The Bulk Sales Act – Beware!

Two recent cases have highlighted the risks associated with buying assets from a business.

Let’s start with the normal alternatives of whether to buy the shares or assets (obviously, if a business is not incorporated, there are no shares). Normally the shareholders of a Canadian-controlled private corporation will seek to sell shares in order to take advantage of their lifetime capital gains exemption, if they are eligible. However, a Purchaser, when buying shares, automatically assumes all of the liabilities that exist within the corporation. Apprehensive about those liabilities, accordingly, many Purchasers prefer only to buy what they think are the assets on the left side of the Balance Sheet.

Not necessarily true. In fact, thanks to the Bulk Sales Act (Ontario) a Purchaser may well find himself liable to all of the creditors that existed at the date of the sale.

The Bulk Sales Act (Ontario) (one of only two provinces in which the Bulk Sales Act still exists; the other is Newfoundland), provides that a business Vendor, selling all or substantially all of its assets out of the ordinary course of business, must comply with this Act. Compliance requires a Statutory Declaration listing all secured and unsecured creditors and satisfaction of all of those creditor claims from the sale. In the event there are insufficient proceeds to satisfy all creditors (which more than just rarely occurs), there are alternatives for a Vendor (that is the subject of another message).

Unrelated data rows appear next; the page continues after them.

/-- Words written out from the encoding tables of rules R61 and R63, one of each family, decode to the
command they stand for; the first is the `FADD` of `95_test_vectors.md` program P4. -/
def Obligations.SampleWordsDecode : Prop :=
  decode false ⟨0x00000010#32, 0x18#32, 0x08#32, 0x10#32, 0, 0, 0⟩
      = .ok (.fadd 0 0x18#32 0x08#32 0x10#32) ∧
  decode false ⟨0x00000025#32, 0x90#32, 0x20#32, 0x88#32, 0, 0, 0⟩
      = .ok (.pmul 0 0x90#32 0x20#32 0x88#32) ∧
  decode true ⟨0x00000031#32, 0x80#32, 0x100#32, 0#32, 0x30#32, 3#32, 0⟩
      = .ok (.glvexp 0 0x80#32 0x100#32 0#32 0x30#32 3#32) ∧
  decode false ⟨0x00000042#32, 0x1E0#32, 0x1A0#32, 0x1D0#32, 0#32, 6#32, 2#32⟩
      = .ok (.chain 0 0x1E0#32 0x1A0#32 0x1D0#32 0#32 6#32 2#32) ∧
  decode false ⟨0x00000050#32, 0x280#32, 0#32, 0x60#32, 0x60#32, 0x30#32, 6#32⟩
      = .ok (.mexp 0 0x280#32 0#32 0x60#32 0x60#32 0x30#32 6#32) ∧
  descriptorBytes ⟨0x00000015#32, 0x20#32, 0, 0, 0, 0, 0⟩
      = [0x15#8, 0, 0, 0, 0x20#8, 0, 0, 0] ++ List.replicate 20 0

/-- A step runs the command the host's descriptor decodes to (rules R21, R69): when the host's next move
issues a descriptor, and the block is neither busy nor faulted, the step is the command's meaning in the
state whose waiting moves have lost that one. -/
def Obligations.StepRunsDecoded : Prop :=
  ∀ (s : State) (d : Descriptor) (rest : List HostMove) (i : Instr),
    s.host = .issue d :: rest → busy s = false → faulted s = false →
    decode s.cfg.glvEnabled d = .ok i → step s = exec i (hostAdvanced s rest)

/-- The host's other moves (rules R21, R25, R28, R45, R55): a write stores its bytes; a read of memory gives the
host the bytes there, one of the register port the register, at any time, and neither changes anything else.
The model's choices are the idle step (log entry 1), the stop of an access beyond `MEM_SIZE` (entry 3), the
refusal while busy (entry 4), that a write takes effect while `FAULTED = 1` too (entry 21), and where the host
keeps what it reads (entry 23). -/
def Obligations.HostMoves : Prop :=
  ∀ (s : State) (rest : List HostMove),
    (s.host = [] → step s = .next s) ∧
    (∀ a bs, s.host = .write a bs :: rest → busy s = false →
      (a + bs.length ≤ s.cfg.memSize → step s = .next (storeBytes (hostAdvanced s rest) a bs)) ∧
      (s.cfg.memSize < a + bs.length → step s = .fault .hostAccessOutsideMemory)) ∧
    (∀ a n, s.host = .read a n :: rest → busy s = false →
      (a + n ≤ s.cfg.memSize → step s = .next { s with
        host := rest, answer := .bytes ((List.range n).map fun i => readByte s.mem (a + i)) }) ∧
      (s.cfg.memSize < a + n → step s = .fault .hostAccessOutsideMemory)) ∧
    (∀ number, s.host = .readRegister number :: rest → step s = .next { s with
      host := rest, answer := .register (match number with
        | 0 => s.status &&& 0x3#32
        | 1 => s.err &&& 0xFFFF#32
        | 2 => s.res
        | _ => 0#32) }) ∧
    (∀ m, s.host = m :: rest → busy s = true → (∀ contents, m ≠ .reset contents) →
      (∀ number, m ≠ .readRegister number) → step s = .refused .hostMoveWhileBusy)

/-! ### Faults and reset -/

/-- Rule R220: while `FAULTED = 1` a descriptor is refused: it is not decoded and changes nothing; only the
host's list of moves has lost it. -/
def Obligations.FaultedRefusesCommands : Prop :=
  ∀ (s : State) (d : Descriptor) (rest : List HostMove),
    s.host = .issue d :: rest → busy s = false → faulted s = true →
    step s = .next (hostAdvanced s rest)

/-- The first fault is sticky (rules R24, R220, R223, R224): along every run without a reset, `STATUS`, `ERR`
and `RES` keep the values they had when `FAULTED` was set. -/
def Obligations.FaultIsSticky : Prop :=
  ∀ (k : Nat) (s t : State), faulted s = true →
    (∀ m ∈ s.host, ∀ contents, m ≠ .reset contents) →
    Host.Core.run Sys2Proof.core k s = .next t →
    faulted t = true ∧ t.status = s.status ∧ t.err = s.err ∧ t.res = s.res

/-- Rule R241: reset, applied in any state, clears `STATUS`, `ERR`, `RES` and every worker's `AP` and leaves the
configuration; operand memory may then hold any bytes at all. -/
def Obligations.ResetMoveClears : Prop :=
  ∀ (s : State) (rest : List HostMove),
    (∀ contents, s.host = .reset contents :: rest → ∃ t, step s = .next t ∧
      t.status = 0 ∧ t.err = 0 ∧ t.res = 0 ∧ t.cfg = s.cfg ∧ t.host = rest ∧
      t.workers.length = s.cfg.concurrency ∧ ∀ w ∈ t.workers, w.ap = 0) ∧
    ∀ m : Memory, Memory.wf m → (∀ c ∈ m, c.1 < s.cfg.memSize) →
      ∃ contents t, step { s with host := .reset contents :: rest } = .next t ∧ t.mem = m

/-- The reset state (rule R33): the three registers read 0 and every `AP` is 0.  That no byte of operand memory
is listed is the model's choice (log entry 2). -/
def Obligations.ResetState : Prop :=
  readPort State.reset 0 = 0 ∧ readPort State.reset 1 = 0 ∧ readPort State.reset 2 = 0 ∧
    State.reset.workers.length = State.reset.cfg.concurrency ∧
    (∀ w ∈ State.reset.workers, w.ap = 0) ∧ State.reset.mem = []

/-- Every step keeps the invariant (rules R22 to R24, R28, R30, R198): memory in canonical form and below
`MEM_SIZE`, `FAULTED` together with a recorded cause, reserved bits 0, `BUSY` 0 and every worker idle
between two moves of the host.  That no step leaves `BUSY` set is the model's inference (log entry 4). -/
def Obligations.StepKeepsInvariant : Prop :=
  ∀ s t : State, Inv s → step s = .next t → Inv t

/-- The reset state meets the invariant (rule R33).  That memory lists nothing there is the model's choice (log
entry 2). -/
def Obligations.ResetMeetsInvariant : Prop := Inv State.reset

/-- Every command ends in a next state, by its effect or by the fault entry (rules R35, R219, R222): it never
stops the machine, and without a fault `STATUS` and `ERR` stay. -/
def Obligations.EveryCommandEnds : Prop :=
  ∀ (i : Instr) (s : State), ∃ t, exec i s = .next t ∧
    ((∃ c, t = raiseFault s c i.opcode) ∨
      (t.cfg = s.cfg ∧ t.status = s.status ∧ t.err = s.err ∧ t.host = s.host ∧
        t.answer = s.answer))

/-- Rule R22: `FISSQ`, `PEQ` and `PISZ` write 1 or 0 to `RES`, `GLVSPLIT` two sign bits; no other command
writes it, and a command that faults does not: without the fault entry `STATUS` and `ERR` stay. -/
def Obligations.OnlyPredicatesWriteRes : Prop :=
  ∀ (i : Instr) (s t : State), exec i s = .next t →
    (i.opcode ∉ [0x18#8, 0x27#8, 0x28#8, 0x30#8] → t.res = s.res) ∧
    (i.opcode ∈ [0x18#8, 0x27#8, 0x28#8] →
      (∃ c, t = raiseFault s c i.opcode ∧ t.res = s.res) ∨
        (t.status = s.status ∧ t.err = s.err ∧ (t.res = 0#32 ∨ t.res = 1#32))) ∧
    (i.opcode = 0x30#8 →
      (∃ c, t = raiseFault s c i.opcode ∧ t.res = s.res) ∨
        (t.status = s.status ∧ t.err = s.err ∧ t.res.toNat < 4))

/-- What the fault entry of rule R222 leaves, as the register port shows it (rules R23 to R25, R211):
`FAULTED` without `BUSY`, the cause code with its kind in the high nibble, the opcode of the command,
reserved bits 0; memory, `RES` and every other part of the state as before. -/
def Obligations.FaultEntry : Prop :=
  ∀ (s : State) (c : Cause) (op : Byte),
    let t := raiseFault s c op
    readPort t 0 = 2#32 ∧ (readPort t 1).extractLsb' 0 8 = causeCode c ∧
      (readPort t 1).extractLsb' 8 8 = op ∧ (readPort t 1).extractLsb' 16 16 = 0#16 ∧
      (readPort t 1).extractLsb' 4 4 = (match causeKind c with
        | .configurationError => 1#4
        | .domainError => 2#4
        | .resourceError => 3#4) ∧
      readPort t 2 = readPort s 2 ∧ (∀ n, 2 < n → readPort t n = 0) ∧
      t = { s with err := t.err, status := t.status }

/-- The order of the static checks that follow the reserved bits (rules R43, R69, R217): the group selector,
the ranges of the small parameters, then every address operand in operand order, alignment before range.
The first that fails decides the fault, whatever memory holds.  That an empty array must be aligned too, and
that `CHAIN`'s `ss` is aligned in its place, is the model's inference (log entry 18). -/
def Obligations.StaticChecksInOrder : Prop :=
  ∀ (i : Instr) (s : State), (s.cfg.glvEnabled || !i.isGlv) = true →
    (groupOk i.grp = false → Faults i s .unknownGroup) ∧
    (groupOk i.grp = true → i.paramsOk s.cfg = false → Faults i s .badParam) ∧
    (groupOk i.grp = true → i.paramsOk s.cfg = true →
      ∀ c, firstAddressFault s.cfg (addressOperands s.cfg i) = some c → Faults i s c)

/-! ### Frames -/

/-- The frame of the field commands `FADD` to `FBINV`: outside the destination's bytes, computed from the
operand, memory is as before; only `FISSQ`, which stores nothing, may change `RES`; without a fault
`STATUS` and `ERR` stay; no arena changes. -/
def Obligations.FieldFrame : Prop :=
  ∀ (i : Instr) (s t : State), i.family = .field → exec i s = .next t →
    Framed s t i.opcode i.writesRes (outputs s.cfg i) ∧ t.workers = s.workers

/-- The frame of the curve commands `PADDA` to `PBTOAFF`: outside the destination's bytes memory is as
before; only `PEQ` and `PISZ`, which store nothing, may change `RES`; no arena changes. -/
def Obligations.CurveFrame : Prop :=
  ∀ (i : Instr) (s t : State), i.family = .curve → exec i s = .next t →
    Framed s t i.opcode i.writesRes (outputs s.cfg i) ∧ t.workers = s.workers

/-- The frame of `GLVSPLIT`, `GLVEXP`, `SCHED`, `BSORT`, `CHAIN`, `BRED` and `RFOLD`: outside the bytes of
their one or two destinations memory is as before; only `GLVSPLIT` may change `RES`; no arena changes. -/
def Obligations.GlvAndStageFrame : Prop :=
  ∀ (i : Instr) (s t : State), i.family = .glv ∨ i.family = .stage → exec i s = .next t →
    Framed s t i.opcode i.writesRes (outputs s.cfg i) ∧ t.workers = s.workers

/-- The frame of `MEXP` and `MEXPN`: outside the one point at the destination memory is as before, and `RES`
stays; `MEXPN` leaves the workers alone, `MEXP` leaves them alone or leaves all of them idle. -/
def Obligations.MultiexpFrame : Prop :=
  ∀ (i : Instr) (s t : State), i.family = .multiexp → exec i s = .next t →
    Framed s t i.opcode false (outputs s.cfg i) ∧
    (t.workers = s.workers ∨
      (i.opcode = 0x50#8 ∧ t.workers.length = s.cfg.concurrency ∧ ∀ w ∈ t.workers, w.ap = 0))

/-! ### Field commands -/

/-- `FADD`, `FSUB`, `FNEG` (rules R82 to R84) complete on canonical operands with the sum, the difference and
the negative modulo `M`, and trap on others (rule R46). -/
def Obligations.AddSubNegResults : Prop :=
  ∀ (s : State) (grp : Byte) (dst x y : Word),
    (Admitted s.cfg (.fadd grp dst x y) →
      (Canonical s.cfg [fieldAt s x.toNat, fieldAt s y.toNat] →
        exec (.fadd grp dst x y) s = .next (storeBytes s dst.toNat (leBytes (n8 s.cfg)
          ((fieldAt s x.toNat + fieldAt s y.toNat) % s.cfg.modulus)))) ∧
      (¬Canonical s.cfg [fieldAt s x.toNat, fieldAt s y.toNat] →
        Faults (.fadd grp dst x y) s .nonCanonical)) ∧
    (Admitted s.cfg (.fsub grp dst x y) →
      (Canonical s.cfg [fieldAt s x.toNat, fieldAt s y.toNat] →
        exec (.fsub grp dst x y) s = .next (storeBytes s dst.toNat (leBytes (n8 s.cfg)
          ((fieldAt s x.toNat + s.cfg.modulus - fieldAt s y.toNat) % s.cfg.modulus)))) ∧
      (¬Canonical s.cfg [fieldAt s x.toNat, fieldAt s y.toNat] →
        Faults (.fsub grp dst x y) s .nonCanonical)) ∧
    (Admitted s.cfg (.fneg grp dst x) →
      (Canonical s.cfg [fieldAt s x.toNat] →
        exec (.fneg grp dst x) s = .next (storeBytes s dst.toNat (leBytes (n8 s.cfg)
          ((s.cfg.modulus - fieldAt s x.toNat) % s.cfg.modulus)))) ∧
      (¬Canonical s.cfg [fieldAt s x.toNat] → Faults (.fneg grp dst x) s .nonCanonical))

/-- `FMUL`, `FSQR` (rules R85, R87) complete on canonical operands with the one residue `v` for which
`v·R ≡ x·y (mod M)`, and trap on others. -/
def Obligations.MultiplyResults : Prop :=
  ∀ (s : State) (grp : Byte) (dst x y : Word), FieldValid s.cfg →
    (Admitted s.cfg (.fmul grp dst x y) →
      (Canonical s.cfg [fieldAt s x.toNat, fieldAt s y.toNat] →
        ∃ v, v < s.cfg.modulus ∧
          v * montR s.cfg % s.cfg.modulus
            = fieldAt s x.toNat * fieldAt s y.toNat % s.cfg.modulus ∧
          exec (.fmul grp dst x y) s =
            .next (storeBytes s dst.toNat (leBytes (n8 s.cfg) v))) ∧
      (¬Canonical s.cfg [fieldAt s x.toNat, fieldAt s y.toNat] →
        Faults (.fmul grp dst x y) s .nonCanonical)) ∧
    (Admitted s.cfg (.fsqr grp dst x) →
      (Canonical s.cfg [fieldAt s x.toNat] →
        ∃ v, v < s.cfg.modulus ∧
          v * montR s.cfg % s.cfg.modulus
            = fieldAt s x.toNat * fieldAt s x.toNat % s.cfg.modulus ∧
          exec (.fsqr grp dst x) s =
            .next (storeBytes s dst.toNat (leBytes (n8 s.cfg) v))) ∧
      (¬Canonical s.cfg [fieldAt s x.toNat] → Faults (.fsqr grp dst x) s .nonCanonical))

/-- `FTOM` (rule R88) completes with `v·R mod M`, and `FFROMM` (rule R89) with the one integer `v` for which
`v·R ≡ x (mod M)`; both trap on an integer of at least `M`. -/
def Obligations.ConversionResults : Prop :=
  ∀ (s : State) (grp : Byte) (dst x : Word), FieldValid s.cfg →
    (Admitted s.cfg (.ftom grp dst x) →
      (Canonical s.cfg [fieldAt s x.toNat] →
        exec (.ftom grp dst x) s = .next (storeBytes s dst.toNat (leBytes (n8 s.cfg)
          (fieldAt s x.toNat * montR s.cfg % s.cfg.modulus)))) ∧
      (¬Canonical s.cfg [fieldAt s x.toNat] → Faults (.ftom grp dst x) s .nonCanonical)) ∧
    (Admitted s.cfg (.ffromm grp dst x) →
      (Canonical s.cfg [fieldAt s x.toNat] →
        ∃ v, v < s.cfg.modulus ∧ v * montR s.cfg % s.cfg.modulus = fieldAt s x.toNat ∧
          exec (.ffromm grp dst x) s =
            .next (storeBytes s dst.toNat (leBytes (n8 s.cfg) v))) ∧
      (¬Canonical s.cfg [fieldAt s x.toNat] → Faults (.ffromm grp dst x) s .nonCanonical))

Essentially, to buy the assets representing all or substantially all of the assets of a business, the Purchaser must obtain that Statutory Declaration listing all of the creditors and be sure they’ve all been satisfied. Failure to do so means that the sale can be set aside and treated as void and, in addition, the Purchaser is personally liable to all of the Vendor’s creditors.

In a recent case, it would now appear that the Vendor provided the Statutory Declaration, but the Statutory Declaration was false. The Purchaser, relying upon what turned out to be a false Statutory Declaration, completed the transaction and is now facing the claims of the Vendor’s creditors.

In a second case, the Purchaser’s lawyers correctly identified all of the creditor exposure and required the Vendor to satisfy creditor claims. For whatever reason, the Purchaser not only dispatched the Purchaser’s lawyers prior to the Closing, but in addition, believed the Vendor’s personal commitment to pay out the creditors. The Vendor did not. As a result, one of the Vendor’s creditors has brought an Action to set aside the sale. The HST alone payable on the sale is $125,000 in addition to the loss by the Purchaser of all of the assets the Purchaser thought it had bought amounting to a further $954,000.

It is as simple as this: When buying the assets of any business, full compliance with the Bulk Sales Act is mandatory. Failure to comply will result in the Purchaser being personally responsible to the Vendor’s creditors in addition to the money that the Purchaser has already paid to the Vendor which may or may not ever find its way to the creditors.